▸ **TASK ITEM**
Give again, word for word, every line below from the one that has "step (log 27). -/" through the one that has "def execCoMark (o", both included, and no others.

____________

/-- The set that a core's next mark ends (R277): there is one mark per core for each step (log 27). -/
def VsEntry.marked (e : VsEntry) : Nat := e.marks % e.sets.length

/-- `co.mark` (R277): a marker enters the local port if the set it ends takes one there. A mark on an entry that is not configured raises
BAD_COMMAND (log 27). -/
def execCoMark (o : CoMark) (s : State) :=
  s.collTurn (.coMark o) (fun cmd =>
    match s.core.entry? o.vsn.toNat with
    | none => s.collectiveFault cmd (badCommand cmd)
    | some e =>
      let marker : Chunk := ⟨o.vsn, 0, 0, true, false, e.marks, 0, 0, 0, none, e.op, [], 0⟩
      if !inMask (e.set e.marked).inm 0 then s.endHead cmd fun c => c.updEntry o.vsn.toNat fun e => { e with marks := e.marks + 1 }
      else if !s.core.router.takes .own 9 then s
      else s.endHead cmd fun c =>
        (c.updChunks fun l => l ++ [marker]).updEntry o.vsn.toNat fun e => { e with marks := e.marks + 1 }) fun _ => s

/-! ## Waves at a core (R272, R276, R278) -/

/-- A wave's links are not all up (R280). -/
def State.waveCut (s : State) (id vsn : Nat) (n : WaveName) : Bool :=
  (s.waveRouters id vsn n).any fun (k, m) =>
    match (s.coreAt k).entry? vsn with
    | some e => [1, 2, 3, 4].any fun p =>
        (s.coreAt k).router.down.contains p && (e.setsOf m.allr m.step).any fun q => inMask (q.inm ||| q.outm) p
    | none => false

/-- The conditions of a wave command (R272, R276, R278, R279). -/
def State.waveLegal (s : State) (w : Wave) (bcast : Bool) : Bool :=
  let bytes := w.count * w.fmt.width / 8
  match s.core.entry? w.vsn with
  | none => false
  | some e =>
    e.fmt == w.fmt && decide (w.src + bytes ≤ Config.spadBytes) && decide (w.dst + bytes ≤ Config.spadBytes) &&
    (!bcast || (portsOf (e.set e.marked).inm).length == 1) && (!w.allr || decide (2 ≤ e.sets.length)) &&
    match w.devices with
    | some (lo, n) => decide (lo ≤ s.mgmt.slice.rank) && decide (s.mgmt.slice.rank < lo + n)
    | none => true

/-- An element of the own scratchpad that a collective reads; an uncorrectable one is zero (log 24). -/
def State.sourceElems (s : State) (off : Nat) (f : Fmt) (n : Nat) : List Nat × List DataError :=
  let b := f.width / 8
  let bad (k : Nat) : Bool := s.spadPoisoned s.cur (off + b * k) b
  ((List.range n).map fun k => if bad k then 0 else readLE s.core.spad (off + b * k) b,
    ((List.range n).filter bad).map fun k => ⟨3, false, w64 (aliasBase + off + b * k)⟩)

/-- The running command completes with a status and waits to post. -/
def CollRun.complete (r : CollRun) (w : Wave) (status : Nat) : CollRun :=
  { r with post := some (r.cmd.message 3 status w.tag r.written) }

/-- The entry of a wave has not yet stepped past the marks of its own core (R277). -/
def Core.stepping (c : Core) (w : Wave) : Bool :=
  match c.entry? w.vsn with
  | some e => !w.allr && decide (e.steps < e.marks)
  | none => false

____________

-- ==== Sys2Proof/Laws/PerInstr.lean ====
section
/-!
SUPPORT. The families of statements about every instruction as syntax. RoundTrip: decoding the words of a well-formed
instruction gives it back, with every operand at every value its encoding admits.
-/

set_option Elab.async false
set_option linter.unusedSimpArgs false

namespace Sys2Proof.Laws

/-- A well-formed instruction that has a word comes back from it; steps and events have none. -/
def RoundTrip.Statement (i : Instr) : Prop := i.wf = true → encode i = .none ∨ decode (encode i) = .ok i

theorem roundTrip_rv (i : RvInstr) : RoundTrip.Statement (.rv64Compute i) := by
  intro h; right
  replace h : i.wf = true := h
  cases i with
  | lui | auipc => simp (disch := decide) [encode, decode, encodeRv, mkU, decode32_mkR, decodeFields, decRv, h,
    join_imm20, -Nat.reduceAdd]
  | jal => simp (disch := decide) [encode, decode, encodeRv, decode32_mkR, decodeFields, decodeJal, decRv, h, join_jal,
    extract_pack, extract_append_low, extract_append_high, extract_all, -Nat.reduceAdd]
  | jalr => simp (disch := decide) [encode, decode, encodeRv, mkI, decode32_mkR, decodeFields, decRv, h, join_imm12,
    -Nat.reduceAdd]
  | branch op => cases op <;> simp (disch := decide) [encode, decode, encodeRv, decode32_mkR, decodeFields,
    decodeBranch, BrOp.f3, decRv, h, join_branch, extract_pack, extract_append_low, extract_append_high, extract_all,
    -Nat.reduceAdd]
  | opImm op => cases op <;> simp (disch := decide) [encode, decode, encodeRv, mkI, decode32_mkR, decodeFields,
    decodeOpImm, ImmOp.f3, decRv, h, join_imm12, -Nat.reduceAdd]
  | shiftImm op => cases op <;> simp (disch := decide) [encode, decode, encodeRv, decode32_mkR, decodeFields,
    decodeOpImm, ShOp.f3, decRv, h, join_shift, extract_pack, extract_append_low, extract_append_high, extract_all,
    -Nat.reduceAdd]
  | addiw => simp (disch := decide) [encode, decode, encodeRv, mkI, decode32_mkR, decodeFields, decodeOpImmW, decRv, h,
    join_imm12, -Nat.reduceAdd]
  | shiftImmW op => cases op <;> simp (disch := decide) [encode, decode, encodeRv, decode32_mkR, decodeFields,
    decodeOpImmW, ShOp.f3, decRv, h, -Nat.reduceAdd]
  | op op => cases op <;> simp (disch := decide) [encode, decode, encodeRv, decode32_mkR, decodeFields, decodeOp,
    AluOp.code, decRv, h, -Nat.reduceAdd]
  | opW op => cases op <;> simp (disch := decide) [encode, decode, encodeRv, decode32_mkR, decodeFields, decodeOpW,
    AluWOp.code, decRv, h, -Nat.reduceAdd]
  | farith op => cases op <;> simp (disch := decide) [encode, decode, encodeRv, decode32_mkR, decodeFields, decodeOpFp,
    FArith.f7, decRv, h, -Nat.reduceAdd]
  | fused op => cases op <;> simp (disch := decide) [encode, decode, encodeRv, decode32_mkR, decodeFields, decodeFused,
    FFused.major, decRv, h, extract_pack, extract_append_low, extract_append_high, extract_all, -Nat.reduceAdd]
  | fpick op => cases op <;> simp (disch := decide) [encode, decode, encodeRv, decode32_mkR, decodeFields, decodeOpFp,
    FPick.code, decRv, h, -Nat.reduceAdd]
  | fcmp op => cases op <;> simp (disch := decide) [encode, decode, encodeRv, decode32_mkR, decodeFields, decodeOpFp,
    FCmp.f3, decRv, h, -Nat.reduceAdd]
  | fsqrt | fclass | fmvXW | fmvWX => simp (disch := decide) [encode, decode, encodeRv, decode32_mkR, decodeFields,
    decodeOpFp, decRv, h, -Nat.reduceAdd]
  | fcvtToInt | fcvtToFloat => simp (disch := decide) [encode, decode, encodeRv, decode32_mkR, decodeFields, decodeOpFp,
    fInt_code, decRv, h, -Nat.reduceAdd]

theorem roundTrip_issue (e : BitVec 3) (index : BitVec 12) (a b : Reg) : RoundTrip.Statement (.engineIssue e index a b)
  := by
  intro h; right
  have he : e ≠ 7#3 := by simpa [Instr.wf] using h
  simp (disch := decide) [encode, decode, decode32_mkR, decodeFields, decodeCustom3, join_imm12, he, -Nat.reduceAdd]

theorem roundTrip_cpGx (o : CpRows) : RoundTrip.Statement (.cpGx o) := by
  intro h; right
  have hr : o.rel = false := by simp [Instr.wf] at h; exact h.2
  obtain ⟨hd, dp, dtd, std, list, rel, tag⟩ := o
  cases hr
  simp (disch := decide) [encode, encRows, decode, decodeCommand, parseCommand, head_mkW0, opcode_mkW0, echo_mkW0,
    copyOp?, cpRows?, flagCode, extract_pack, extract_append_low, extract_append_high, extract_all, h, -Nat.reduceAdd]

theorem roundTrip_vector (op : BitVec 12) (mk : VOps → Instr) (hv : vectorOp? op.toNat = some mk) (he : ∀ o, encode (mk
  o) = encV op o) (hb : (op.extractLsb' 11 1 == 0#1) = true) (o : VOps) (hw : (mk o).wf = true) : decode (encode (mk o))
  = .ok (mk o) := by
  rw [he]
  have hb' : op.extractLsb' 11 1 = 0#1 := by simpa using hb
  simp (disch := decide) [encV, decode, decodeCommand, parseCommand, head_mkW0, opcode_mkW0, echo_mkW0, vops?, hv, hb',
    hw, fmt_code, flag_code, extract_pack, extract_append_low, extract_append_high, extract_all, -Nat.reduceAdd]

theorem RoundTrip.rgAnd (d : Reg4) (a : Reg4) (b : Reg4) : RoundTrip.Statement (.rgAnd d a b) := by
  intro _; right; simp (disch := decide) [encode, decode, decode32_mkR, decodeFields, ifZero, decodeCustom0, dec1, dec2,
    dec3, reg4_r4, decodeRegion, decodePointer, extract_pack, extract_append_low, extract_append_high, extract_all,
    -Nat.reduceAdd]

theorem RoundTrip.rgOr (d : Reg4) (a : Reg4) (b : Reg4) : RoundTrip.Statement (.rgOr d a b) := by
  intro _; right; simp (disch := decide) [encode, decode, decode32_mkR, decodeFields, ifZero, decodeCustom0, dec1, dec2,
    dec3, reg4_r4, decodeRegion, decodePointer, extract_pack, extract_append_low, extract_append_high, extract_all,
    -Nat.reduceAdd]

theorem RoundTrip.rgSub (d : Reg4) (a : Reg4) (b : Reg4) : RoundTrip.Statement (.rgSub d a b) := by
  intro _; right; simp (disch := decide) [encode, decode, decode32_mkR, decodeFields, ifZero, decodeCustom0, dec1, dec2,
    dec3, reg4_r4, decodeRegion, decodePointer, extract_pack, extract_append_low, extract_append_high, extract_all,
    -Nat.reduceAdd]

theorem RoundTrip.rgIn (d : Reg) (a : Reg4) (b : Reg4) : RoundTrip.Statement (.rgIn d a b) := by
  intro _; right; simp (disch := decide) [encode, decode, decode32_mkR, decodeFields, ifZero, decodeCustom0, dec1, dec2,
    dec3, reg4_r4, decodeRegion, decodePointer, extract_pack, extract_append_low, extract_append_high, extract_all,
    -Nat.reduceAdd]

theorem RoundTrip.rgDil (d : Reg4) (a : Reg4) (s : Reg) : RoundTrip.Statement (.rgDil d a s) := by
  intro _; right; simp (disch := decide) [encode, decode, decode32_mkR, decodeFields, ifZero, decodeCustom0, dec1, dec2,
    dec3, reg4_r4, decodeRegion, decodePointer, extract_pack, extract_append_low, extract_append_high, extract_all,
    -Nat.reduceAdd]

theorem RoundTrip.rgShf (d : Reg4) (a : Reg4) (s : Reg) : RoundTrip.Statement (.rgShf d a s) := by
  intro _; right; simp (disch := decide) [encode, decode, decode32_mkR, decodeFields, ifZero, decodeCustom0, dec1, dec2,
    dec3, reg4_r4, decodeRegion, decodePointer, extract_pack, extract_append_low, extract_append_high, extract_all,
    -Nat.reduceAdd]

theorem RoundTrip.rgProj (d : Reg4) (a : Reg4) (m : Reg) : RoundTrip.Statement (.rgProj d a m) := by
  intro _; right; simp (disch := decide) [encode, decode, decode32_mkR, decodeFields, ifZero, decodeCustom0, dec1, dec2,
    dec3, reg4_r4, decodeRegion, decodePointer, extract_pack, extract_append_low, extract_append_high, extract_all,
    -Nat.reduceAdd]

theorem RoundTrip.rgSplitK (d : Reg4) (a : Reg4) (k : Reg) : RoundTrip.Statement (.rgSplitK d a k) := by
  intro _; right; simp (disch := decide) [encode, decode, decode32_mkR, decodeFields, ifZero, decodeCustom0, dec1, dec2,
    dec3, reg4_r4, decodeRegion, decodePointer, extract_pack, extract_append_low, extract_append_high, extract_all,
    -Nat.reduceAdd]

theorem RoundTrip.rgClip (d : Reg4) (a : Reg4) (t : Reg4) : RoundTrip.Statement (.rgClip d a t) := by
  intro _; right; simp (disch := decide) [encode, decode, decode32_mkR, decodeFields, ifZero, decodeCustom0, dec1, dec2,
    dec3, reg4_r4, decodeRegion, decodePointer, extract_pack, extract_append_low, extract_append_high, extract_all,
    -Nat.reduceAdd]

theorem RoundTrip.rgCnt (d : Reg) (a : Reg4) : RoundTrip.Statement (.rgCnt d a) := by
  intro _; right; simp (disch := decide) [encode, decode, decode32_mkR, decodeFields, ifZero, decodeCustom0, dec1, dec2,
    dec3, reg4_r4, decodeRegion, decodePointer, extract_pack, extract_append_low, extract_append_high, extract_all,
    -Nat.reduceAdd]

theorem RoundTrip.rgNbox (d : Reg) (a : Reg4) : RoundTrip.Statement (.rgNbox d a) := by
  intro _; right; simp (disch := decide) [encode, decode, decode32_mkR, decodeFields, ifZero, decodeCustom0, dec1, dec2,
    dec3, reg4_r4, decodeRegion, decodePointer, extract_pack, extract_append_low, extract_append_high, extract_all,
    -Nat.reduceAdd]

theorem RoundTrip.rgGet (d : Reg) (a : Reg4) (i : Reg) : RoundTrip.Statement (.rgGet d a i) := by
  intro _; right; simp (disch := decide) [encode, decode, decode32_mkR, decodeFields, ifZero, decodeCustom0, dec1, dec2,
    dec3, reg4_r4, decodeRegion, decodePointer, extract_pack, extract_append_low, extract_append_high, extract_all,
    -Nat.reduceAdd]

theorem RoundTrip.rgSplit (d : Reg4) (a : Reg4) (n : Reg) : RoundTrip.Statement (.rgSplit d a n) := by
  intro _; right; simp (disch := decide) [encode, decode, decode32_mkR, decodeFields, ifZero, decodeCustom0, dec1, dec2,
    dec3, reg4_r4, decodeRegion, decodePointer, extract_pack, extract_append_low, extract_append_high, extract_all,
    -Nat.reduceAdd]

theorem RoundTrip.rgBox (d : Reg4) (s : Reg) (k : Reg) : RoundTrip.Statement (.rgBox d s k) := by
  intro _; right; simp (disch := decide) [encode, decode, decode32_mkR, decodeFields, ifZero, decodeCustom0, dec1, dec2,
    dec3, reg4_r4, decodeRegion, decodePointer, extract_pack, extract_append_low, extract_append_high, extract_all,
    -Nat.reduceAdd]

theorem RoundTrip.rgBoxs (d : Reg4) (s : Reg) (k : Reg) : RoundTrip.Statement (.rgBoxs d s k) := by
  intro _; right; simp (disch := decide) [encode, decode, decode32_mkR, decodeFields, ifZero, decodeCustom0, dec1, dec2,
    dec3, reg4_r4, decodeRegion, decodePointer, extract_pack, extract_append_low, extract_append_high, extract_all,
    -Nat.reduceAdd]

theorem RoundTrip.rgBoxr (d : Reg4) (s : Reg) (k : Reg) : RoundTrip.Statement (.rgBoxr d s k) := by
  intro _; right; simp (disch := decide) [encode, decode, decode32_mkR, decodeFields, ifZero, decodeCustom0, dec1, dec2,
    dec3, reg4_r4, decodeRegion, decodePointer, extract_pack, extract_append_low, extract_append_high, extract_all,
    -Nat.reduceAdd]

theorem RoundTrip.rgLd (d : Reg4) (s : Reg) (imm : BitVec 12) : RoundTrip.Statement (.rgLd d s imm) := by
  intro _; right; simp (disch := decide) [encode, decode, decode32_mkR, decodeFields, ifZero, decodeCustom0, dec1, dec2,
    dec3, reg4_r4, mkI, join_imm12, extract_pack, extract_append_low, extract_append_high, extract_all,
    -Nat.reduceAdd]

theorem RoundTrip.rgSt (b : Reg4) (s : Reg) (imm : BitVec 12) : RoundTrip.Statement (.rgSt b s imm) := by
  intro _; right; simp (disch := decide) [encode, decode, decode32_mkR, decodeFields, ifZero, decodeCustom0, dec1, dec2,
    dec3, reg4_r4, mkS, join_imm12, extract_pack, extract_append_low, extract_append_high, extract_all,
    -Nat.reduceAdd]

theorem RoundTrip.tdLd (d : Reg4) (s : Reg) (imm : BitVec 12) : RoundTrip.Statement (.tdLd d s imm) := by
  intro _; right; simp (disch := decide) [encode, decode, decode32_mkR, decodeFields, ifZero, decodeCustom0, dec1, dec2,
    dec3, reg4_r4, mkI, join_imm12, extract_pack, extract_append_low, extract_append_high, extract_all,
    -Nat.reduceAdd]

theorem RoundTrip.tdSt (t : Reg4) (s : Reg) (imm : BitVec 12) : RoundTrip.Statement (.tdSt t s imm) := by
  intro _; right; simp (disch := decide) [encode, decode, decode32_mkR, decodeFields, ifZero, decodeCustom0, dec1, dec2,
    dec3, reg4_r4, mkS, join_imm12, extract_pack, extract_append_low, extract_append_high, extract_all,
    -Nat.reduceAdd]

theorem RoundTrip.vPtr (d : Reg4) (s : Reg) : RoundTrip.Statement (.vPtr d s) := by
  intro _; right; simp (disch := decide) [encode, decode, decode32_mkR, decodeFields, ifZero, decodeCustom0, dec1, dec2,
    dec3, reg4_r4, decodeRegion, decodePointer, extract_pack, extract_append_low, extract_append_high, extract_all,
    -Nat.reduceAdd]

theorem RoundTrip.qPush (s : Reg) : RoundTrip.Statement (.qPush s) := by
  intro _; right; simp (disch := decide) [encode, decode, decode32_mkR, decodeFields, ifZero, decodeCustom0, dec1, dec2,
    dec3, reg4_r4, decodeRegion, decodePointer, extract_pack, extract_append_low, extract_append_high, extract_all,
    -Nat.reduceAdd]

____________

▸ **WRITTEN SOLUTION**
/-- The set that a core's next mark ends (R277): there is one mark per core for each step (log 27). -/
def VsEntry.marked (e : VsEntry) : Nat := e.marks % e.sets.length

/-- `co.mark` (R277): a marker enters the local port if the set it ends takes one there. A mark on an entry that is not configured raises
BAD_COMMAND (log 27). -/
def execCoMark (o : CoMark) (s : State) :=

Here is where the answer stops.